1974’s more slick Power Of Soul on Kudu turned Muhammad into a hit maker (the hit, Loran’s Dance, eventually was sampled by the Beastie Boys on Paul’s Boutique, in fact, Muhammad’s beats are all over the place in hiphop territory) and, to Muhammad’s astonishment, a disco king in the late seventies/early eighties. Simultaneously, Muhammad recorded prolifically and performed for years with adventurous contemporaries as Pharaoh Sanders (The B-side of Sanders’ 1968 album Jewels Of Thought, called Hum Allah Hum Allah Hum Allah gives you an idea of their mutual interests and passions…) and, later in life, the virtuosic and innovating pianist Ahmad Jamal. Muhammad passed away on July 29, 2014 at the age of seventy-four.

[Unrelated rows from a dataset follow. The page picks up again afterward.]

-- ==== Sys2Proof/Machine/Alloc.lean ====
section
/-!
DEFINITION. T0's site allocation: its requests, and one allocation frame as T0's table performs it (R216 to R235).
-/
namespace Sys2Proof.Machine

/-! ## Fractions -/

/-- num / den in lowest terms; den 0 counts as 1. -/
def mkFrac (num : Int) (den : Nat) : Frac :=
  let g := Nat.gcd num.natAbs den
  if den = 0 then ⟨num, 1⟩ else ⟨num / g, den / g⟩
def ofInt (v : Int) : Frac := ⟨v, 1⟩
def Frac.add (a b : Frac) : Frac := mkFrac (a.num * b.den + b.num * a.den) (a.den * b.den)
def Frac.sub (a b : Frac) : Frac := mkFrac (a.num * b.den - b.num * a.den) (a.den * b.den)
def Frac.mul (a b : Frac) : Frac := mkFrac (a.num * b.num) (a.den * b.den)
/-- a / b for b above 0. -/
def Frac.div (a b : Frac) : Frac := mkFrac (a.num * b.den) (a.den * b.num.natAbs)
def Frac.le (a b : Frac) : Bool := decide (a.num * b.den ≤ b.num * a.den)
def Frac.lt (a b : Frac) : Bool := decide (a.num * b.den < b.num * a.den)
def Frac.min (a b : Frac) : Frac := if a.le b then a else b
def Frac.max (a b : Frac) : Frac := if a.le b then b else a
def Frac.floor (a : Frac) : Int := a.num / a.den
def Frac.ceil (a : Frac) : Int := -(-a.num / a.den)
def sumFrac (l : List Frac) : Frac := l.foldl Frac.add (ofInt 0)

/-! ## T0's requests (R220, R221) -/

def allocQ : QId := .queue 0 1
def State.setAlloc (s : State) (f : AllocInt → AllocInt) : State := { s with alloc := f s.alloc }
def State.grant (s : State) (d : Nat) : Grant := SMap.get Grant.reset s.alloc.grants d
def State.setGrant (s : State) (d : Nat) (f : Grant → Grant) : State := s.setAlloc fun a => { a with grants := SMap.set Grant.reset a.grants d (f (s.grant d)) }
def State.demand (s : State) (c : Nat) : Option Demand := SMap.get none s.alloc.demands c

/-- Where T4 publishes the meter values (R328). -/
def pubBase : Nat := 0x21001400
/-- A legal register as published. -/
def State.pubReg (s : State) (a : Nat) : Nat := s.rd (pubBase + 0x180 + 8 * a) 8
/-- The forward energy register of connector c (R308). -/
def connReg (c : Nat) : Nat := 32 + 2 * c

/-- The scope kind and originator that an opcode takes: else REJECTED with detail 0x01. -/
def State.allocReq (s : State) (q : QId) (r : Req) (ok : Bool) (f : State → State) : State := if ok then f s else s.reject q r 0x01

/-- T0's step for POWER_REQ. -/
def State.powerReq (s : State) (r : Req) : State :=
  let p := r.payload.toNat
  let c := r.scope.inst.toNat
  s.allocReq allocQ r (r.origId == 2 && r.scope.kind == 3 && decide (c < 8)) fun s =>
    if 2 < p / 2 ^ 48 % 256 then s.reject allocQ r 0x02
    else
      let d : Demand := ⟨r, true, p % 2 ^ 32, p / 2 ^ 32 % 2 ^ 16, p / 2 ^ 48 % 256, p / 2 ^ 64 % 2 ^ 32, s.pubReg (connReg c), p / 2 ^ 96⟩
      (s.defer allocQ r).setAlloc fun a => { a with demands := SMap.set none a.demands c (some d) }

def execPowerReq (sd : Sender) (r : Req) (s : State) : Out := .next (s.serve sd allocQ r fun s => s.powerReq r)

/-- T0's step for POWER_RELEASE: the demand ends; the positions open in the frames that follow. -/
def State.powerRelease (s : State) (r : Req) : State :=
  let c := r.scope.inst.toNat
  s.allocReq allocQ r (r.origId == 2 && r.scope.kind == 3 && decide (c < 8)) fun s =>
    (s.defer allocQ r).setAlloc fun a => { a with demands := SMap.set none a.demands c none, releases := a.releases ++ [(bits ((List.range 8).map fun g => s.fb (MTX_COIL_CMD_cmd (12 * g + c))), r)] }

def execPowerRelease (sd : Sender) (r : Req) (s : State) : Out := .next (s.serve sd allocQ r fun s => s.powerRelease r)

def State.headroomReq (s : State) (r : Req) : State :=
  let p := r.payload.toNat
  let c := r.scope.inst.toNat
  s.allocReq allocQ r (r.origId == 6 && r.scope.kind == 3 && decide (c < 8)) fun s =>
    (s.defer allocQ r).setAlloc fun a => { a with headroom := SMap.set none a.headroom c (some (p % 2 ^ 32, p / 2 ^ 32 % 2 ^ 32, s.now)) }

def execHeadroom (sd : Sender) (r : Req) (s : State) : Out := .next (s.serve sd allocQ r fun s => s.headroomReq r)

def State.bufferAvail (s : State) (r : Req) : State :=
  let p := r.payload.toNat
  let c := r.scope.inst.toNat
  s.allocReq allocQ r (r.origId == 7 && r.scope.kind == 4 && decide (c < 4)) fun s =>
    (s.defer allocQ r).setAlloc fun a => { a with buffers := SMap.set none a.buffers c (some (p % 2 ^ 16, p / 2 ^ 16 % 2 ^ 16, p / 2 ^ 32 % 2 ^ 16, s.now)) }

def execBufferAvail (sd : Sender) (r : Req) (s : State) : Out := .next (s.serve sd allocQ r fun s => s.bufferAvail r)

/-- T0's queue for a SITE_LIMIT: Q1 from T6, Q2 from a back office. -/
def siteQ : Sender → QId
  | .engine _ => .queue 0 1
  | _ => .queue 0 2

/-- T0's step for SITE_LIMIT: the latest of each originator, up to 4. -/
def State.siteLimit (s : State) (q : QId) (r : Req) : State :=
  let p := r.payload.toNat
  let back := q == .queue 0 2 && decide (0x20 ≤ r.origId.toNat ∧ r.origId.toNat < 0x30)
  s.allocReq q r (r.scope == siteScope && ((r.origId == 7 && q == .queue 0 1) || back)) fun s =>
    let l := s.alloc.limits.filter fun (x : SiteLim) => x.orig != r.origId
    let l := if 4 ≤ l.length then l.drop 1 else l
    (s.defer q r).setAlloc fun a => { a with limits := l ++ [⟨r.origId, p % 2 ^ 32, p / 2 ^ 32 % 2 ^ 32, p / 2 ^ 64 % 2 ^ 32⟩] }

def execSiteLimit (sd : Sender) (r : Req) (s : State) : Out := .next (s.serve sd (siteQ sd) r fun s => s.siteLimit (siteQ sd) r)

/-! ## Inputs (R219, R222) -/

def msTicks : Nat := 400000

/-- An input's age crosses its limit: INPUT_STALE once for each crossing. -/
def State.judgeStale (s : State) (row inst : Nat) (sc : Scope) (stale : Bool) : State :=
  let k := 16 * row + inst
  let was := s.alloc.stale.contains k
  if stale && !was then (s.engineRecord 0 0 0x021 sc 0 row).setAlloc fun a => { a with stale := k :: a.stale }
  else if !stale && was then s.setAlloc fun a => { a with stale := a.stale.filter (· != k) }
  else s

def State.isStale (s : State) (row inst : Nat) : Bool := s.alloc.stale.contains (16 * row + inst)

/-- Age of the published meter values in ns of DT. -/
def State.pubAge (s : State) : Nat := (s.dtNs + 2 ^ 64 - s.rd (pubBase + 0x10) 8) % 2 ^ 64

/-- An input received at tick t is older than ms. -/
def State.older (s : State) (t ms : Nat) : Bool := decide (t + ms * msTicks < s.now)

/-- POWER_REQs that are in force no more leave: those discarded, of a session that has ended, of a tripped connector (R225, R235). -/
def State.dropDemands (s : State) : State :=
  s.each (List.range 8) fun s c => match s.demand c with
    | none => s
    | some d =>
      let lost := d.pending && !(s.queue allocQ).serving.any fun x => x.req == d.req
      if s.tripped (connScope c) || s.tagStale d.req || lost then s.setAlloc fun a => { a with demands := SMap.set none a.demands c none } else s

/-- Step 2 judges every input's age; an expired SITE_LIMIT is dropped, with one INPUT_STALE each. Of a connector T0 may declare nothing (R42): the
notice of its headroom has the site's scope (log 228). -/
def State.allocInputs (s : State) : State :=
  let s := s.judgeStale 0 0 siteScope (decide (50000000 < s.pubAge))
  let s := s.judgeStale 1 0 siteScope (decide (1000000000 < s.pubAge))
  let live := s.alloc.limits.filter fun (l : SiteLim) => l.till == 0 || decide (s.dtNs ≤ l.till * 1000000000)
  let s := s.each (List.range (s.alloc.limits.length - live.length)) fun s _ => s.engineRecord 0 0 0x021 siteScope 0 2
  let s := s.setAlloc fun a => { a with limits := live }
  let s := s.each (List.range 8) fun s c =>
    match SMap.get none s.alloc.headroom c with
    | some h => s.judgeStale 4 c siteScope (s.older h.2.2 500)
    | none => s
  s.each (List.range 4) fun s p =>
    match SMap.get none s.alloc.buffers p with
    | some b => s.judgeStale 5 p (portScope p) (s.older b.2.2.2 3000)
    | none => s

/-- A fault of class F2 or higher stands for the phase, its cell or its group. -/
def State.cellFault (s : State) (n : Nat) : Bool :=
  s.trips.any fun t => decide (2 ≤ t.cls) && decide (t.scope.kind.toNat ≤ 2) && inScope t.scope t.groups t.relays (phaseScope n)

/-- A phase is healthy (R222). -/
def State.healthy (s : State) (n : Nat) : Bool :=
  let st := s.f (LANE_STATUS_state (n / 8))
  let pc := s.f (LANE_STATUS_park_cause (n / 8))
  s.unlatched n && (st == 2 || (st == 3 && !([1, 9, 3, 4].contains pc))) && !s.cellFault n

/-- The 32 phases of group g. -/
def groupPhases (g : Nat) : List Nat := (List.range 32).map (32 * g + ·)

/-- Capacity of group g in kW; 0: unavailable. -/
def State.groupCap (s : State) (g : Nat) : Nat := ((groupPhases g).filter s.healthy).length * s.maq.pPhase

/-- A fault of class F2 or higher stands in group g's own scope or in that of one of its cells (R235). -/
def State.groupFault (s : State) (g : Nat) : Bool :=
  s.trips.any fun t => decide (2 ≤ t.cls) && ((t.scope.kind.toNat == 2 && t.scope.inst.toNat == g) || (t.scope.kind.toNat == 1 && t.scope.inst.toNat / 4 == g))

/-- Group g has to leave the destination that holds it, and is not taken anew while that stands (R235; log 229). -/
def State.unfit (s : State) (g : Nat) : Bool := s.groupCap g == 0 || s.groupFault g

def State.moving (s : State) (g : Nat) : Bool := s.alloc.moves.any fun (m : Move) => m.grp == g
def State.commanded (s : State) (g d : Nat) : Bool := s.fb (MTX_COIL_CMD_cmd (12 * g + d))

/-- The groups that destination d holds and keeps. -/
def State.heldGroups (s : State) (d : Nat) : List Nat := (s.groupsOf d).filter fun g => !(s.alloc.moves.any fun (m : Move) => m.grp == g && m.src == d)

/-- Groups on their way to d. -/
def State.comingGroups (s : State) (d : Nat) : List Nat := (s.alloc.moves.filter fun (m : Move) => m.dst == d).map (·.grp)

def State.capOf (s : State) (l : List Nat) : Nat := l.foldl (fun a g => a + s.groupCap g) 0

/-- A group's dwell has ended, or it has none (R229). -/
def State.dwelt (s : State) (g : Nat) : Bool :=
  match SMap.get 0 s.alloc.closedAt g with
  | 0 => true
  | t + 1 => decide (t + s.maq.dwell * 400000000 ≤ s.now)

/-- A free group (R227): none of its positions is commanded, or still closed. -/
def State.freeGroup (s : State) (g : Nat) : Bool :=
  !s.unfit g && !s.moving g && !((List.range 12).any fun d => s.commanded g d || s.fbClosed (12 * g + d)) && s.dwelt g

/-- A destination is live while a phase unit with its dest is enabled. -/
def State.live (s : State) (d : Nat) : Bool := (List.range 256).any fun n => s.f (PHU_CTRL_dest n) == d && s.fb (PHU_CTRL_en n)

/-- Whether d may take group g where it is free: a live destination only above the lowest group commanded to it. -/
def State.mayJoin (s : State) (d g : Nat) : Bool := !s.live d || (s.groupsOf d).any fun h => decide (h < g)

/-- The free groups that d may take, lowest first. -/
def State.joinable (s : State) (d : Nat) : List Nat := (List.range 8).filter fun g => s.freeGroup g && s.mayJoin d g

/-- d finds only free groups below its lowest one: the first of them (R227). -/
def State.leadBlock (s : State) (d : Nat) : Option Nat := if s.joinable d = [] then (List.range 8).find? s.freeGroup else none

/-- The class of destination x as it now stands: a session's own, a port's of the last sharing. -/
def State.classOf (s : State) (x : Nat) : Nat :=
  if x < 8 then match s.demand x with
    | some d => d.cls
    | none => 255
  else (s.grant x).cls

/-- The groups that destination d of class cls, 0 or 1, may take, with who loses them: of class 3 ports, then of class 2 sessions, the highest first
(R229). -/
def State.losers (s : State) (d cls : Nat) : List (Nat × Nat) :=
  let of := fun x => ((s.heldGroups x).reverse.filter fun g =>
    s.dwelt g && !s.moving g && s.mayJoin d g && (!s.live x || (s.groupsOf x).any fun h => decide (h < g))).map fun g => (x, g)
  if 1 < cls then []
  else [3, 2].flatMap fun k => ((List.range 12).filter fun x => s.classOf x == k && x != d).flatMap of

If not exactly a revolution – let’s just reserve that term for the drum innovations of Kenny Clarke that shifted the jazz landscape from swing to bop in the late forties – Muhammad’s drum style was an important force in the late sixties return of jazz to a danceable vibe. The momentum that Muhammad develops during the course of a tune is crazy. Also very striking are Muhammad’s resourceful and greasy rolls, pushing and pulling his bandmates into ambiences they were heretofore unacquainted with. The guys on Black Rhythm Revolution! are infected by the joyful motion of Muhammad, with no antidote in sight. It might lack a soloist with the flair and experience of Lou Donaldson, but trumpeter Virgil Jones, in particular, shines through as a lively, hot player. A tight-knit outfit, Muhammad, bassist Jimmy Lewis and pianist Harold Mabern – heard on electric piano here – turn in a luscious slow drag like Express Yourself, the basic blues line Soulful Drums, a vehicle for Muhammad’s gritty improvisations, and the roaring, uptempo mover Wander. James Brown’s Superbad is as baaaaadass as it can get. Black Rhythm Revolution! is a badass album and delicious proof of Idris Muhammad’s unique style of drumming.